В лице папского нунция произошло движение. Нельзя сказать, чтобы изменилось то выражение спокойствия и выжидательной вежливости, которое было написано на нём с первой минуты аудиенции, — нет, но в глазах появился интерес. Нунций понял, что Сигизмунд подошёл к статьям договора, которые больше прочих интересовали папского наместника. Нунцию было безразлично, кто будет на польском престоле: Сигизмунд шведский или Карл шведский, кто-то третий, четвёртый или пятый. Перед ним не стояла задача сохранения польской короны обязательно на голове Сигизмунда. Он искал другое. Первые же статьи договора о любви и вечной приязни между московским и польским тронами, об их врагах и друзьях, о незаключении союзов во вред друг другу, о помощи в случае нападения третьей стороны укрепляли лишь Сигизмунда в его стремлении удержать польскую корону и, при возможности, возобновить борьбу за утраченный шведский трон. А вот то, что излагалось дальше в договоре и что, перевернув лист, начал читать король, воистину волновало папского нунция. В статьях этих говорилось, чтобы позволено было полякам и литовцам, в случае состоявшегося союза, вступать в российскую придворную, военную и земскую службы, вольно приезжать в российскую землю и отъезжать из неё, выслуживать вотчины и поместья, покупать землю, держать веру римскую, а для того государь и великий князь Борис Фёдорович должен был разрешить в Москве и по другим местам строить римские церкви для тех поляков и литовцев, которые у него будут в службе. Не для Сигизмунда и поляков искал Рангони Московию, но для римской католической церкви.

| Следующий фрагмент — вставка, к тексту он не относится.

-- ==== Sys2Proof/Machine/Ends.lean ====
section
/-!
DEFINITION. Ends.lean: SEQ.END (07 R240, R244), and the results that a slot's control PDUs have when the exposure that wrote
them ends (12 R401).
-/
namespace Sys2Proof.Machine

open Sys2Proof

/-- Whether every unit of a tile has completed the context's work. -/
def tileQuiet (x : Tile) : Bool :=
  enlQuiet x.enl && x.enl.loading.isNone && x.fix.isNone && x.dev.queue.isEmpty && x.dma.all (fun d => !d.busy) && x.advQ.isEmpty

/-- Whether a control PDU's work runs in context x. -/
def ctlRuns (x : Nat) (r : CtlRes) : Bool :=
  !r.done && !r.taken && (match r.replayIn with
    | some y => decide (y = x)
    | none => decide (r.ctx = some x))

/-- Take the record of a control PDU whose result buffer is written: one that disagrees in length is reported with reason 2.
`kind` is 0 for PUCCH, 1 for SRS; `short` says that the record alone makes the result. -/
def ctlTake (s : State) (c n k kind : Nat) (short : Bool) (r : CtlRes) : CtlRes × Bool :=
  if !coversRange r.wrote 0 (resultLen s c n k) then (r, false)
  else
    let bytes := getBytes s (resultAt s c n k) (resultLen s c n k)
    if Config.recordAgrees kind bytes then ({ r with taken := true, bytes := bytes, done := short || r.uci.isSome }, false)
    else ({ r with done := true, reason := 2 }, true)

/-- The control PDUs of a slot whose work ran in context x. -/
def takeRecords (s : State) (x c n : Nat) : State :=
  let u := getUl s c n
  match u.req with
  | none => s
  | some q =>
    let pu := (q.pucch.zip u.pucch).zipIdx.map (fun p => if ctlRuns x p.1.2 then ctlTake s c n p.2 0 (decide (p.1.1.format < 2)) p.1.2 else (p.1.2, false))
    let sr := u.srs.zipIdx.map (fun p => if ctlRuns x p.1 then ctlTake s c n (128 + p.2) 1 true p.1 else (p.1, false))
    let bad := ((pu ++ sr).filter (·.2)).length
    let s := modUl s c n (fun u => { u with pucch := pu.map (·.1), srs := sr.map (·.1) })
    sendReady (if bad = 0 then s else incR s Reg.NB_MALFORMED bad) c n

/-- The results of context x's exposure. -/
def takeResults (s : State) (x : Nat) : State :=
  let l := s.carriers.flatMap (fun kv => (kv.2.ul.filter (fun u =>
    decide (u.2.cls = .onTime) && !u.2.expired && (u.2.pucch.any (ctlRuns x) || u.2.srs.any (ctlRuns x)))).map (fun u => (kv.1, u.1)))
  forEach l s (fun cn s => takeRecords s x cn.1 cn.2)

/-- The program ends on a tile; with its last tile the exposure ends. -/
def seqEnds (s : State) (c t : Nat) : State :=
  let last := (instTiles s c).all (fun u => decide (u = t) || (((getC s c).inst.map (·.ended)).getD []).contains u)
  let s := tileEnds s c t
  if last then takeResults s c else s

/-- SEQ.END. -/
def execSeqEnd (t : TileId) (w : Word64) (s : State) : Host.Outcome State Fault Refusal :=
  .next (seqCmd 0xCE (fun w t s c =>
    if !onlyFields w [] then illegalSeq s t c
    else if tileQuiet (getT s t) then .next (seqEnds s c t)
    else .wait s) t w s)

end Sys2Proof.Machine
end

Король перевернул листы и с этими статьями договора.
Настала очередь напрячься Льву Сапеге. Лев был не воинствующим католиком, но честолюбцем, а король читал статьи договора, где говорилось о возвращении Польше княжеств Смоленского и Северского с крепостями, о чеканке единой монеты для государств Московского и Польского, создании двойной короны царствующих домов, что уже одно могло привести к последствиям, в которых изощрённый мозг Сапеги угадывал возможности удовлетворения самых радужных и пылких надежд.
Король, по-прежнему молча, прочитал и это.
Розовое лицо пана Варшидского, как и до чтения договора, сохраняло выражение некой неопределённости. Пан Пелгржимовский, напротив, был явно доволен своим присутствием на столь значительной встрече, что само по себе льстило его чести, и он заметно свободнее пушил ус. Что же касаемо статей договора, он считал — здесь всё образуется и без его участия. Впрочем, в столь разном отношении сидящих за королевским столом к такому делу, как союз между двумя державами, ничего необычного не было. Подобного рода договоры редко вырастают на почве глубокой и страстной целеустремлённости и обоюдного согласия участвующих в их подготовке. Чаще это плод взаимной неприязни, размолвок, поиска личного в общем, и только ловкое сочетание противоречий может привести к единому мнению. Но и это не всё. Договоры, как правило, составляются и подписываются вовсе не для того, чтобы их выполняли, и это бывает понятно и составляющим и подписывающим. Напротив, высокие бумаги часто даже предусматривают не выполнение указанного в них, но вовсе противоположные действия, кои и есть скрытая причина их написания.
Король прочёл и отложил договор. Тогда же было решено отправить в Москву великое посольство. Возглавить посольство по общему согласию король поручил Льву Сапеге.
Надо сказать, что среди статей договора была и такая: «Обеим сторонам выдавать по первому требованию другой стороны беглецов, воров, разбойников, зажигателей и других преступников, против царствующих домов глаголющих».